Data to examine >>

○ ○ ○ ○ ○ ○ ○

-- ==== Sys2Proof/Laws/State.lean ====
section
/-! SUPPORT. One lemma per field of the state and per update of it, so that no later proof unfolds a record update; and what the updates of one
core, die, hart or gang read back as. -/
namespace Sys2Proof.Machine
open Sys2Proof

○ ○ ○ ○ ○ ○ ○

Work required >> Could you repeat the listing above, exactly as it is shown?

Output >>
-- ==== Sys2Proof/Laws/State.lean ====
section
/-! SUPPORT. One lemma per field of the state and per update of it, so that no later proof unfolds a record update; and what the updates of one
core, die, hart or gang read back as. -/
namespace Sys2Proof.Machine
open Sys2Proof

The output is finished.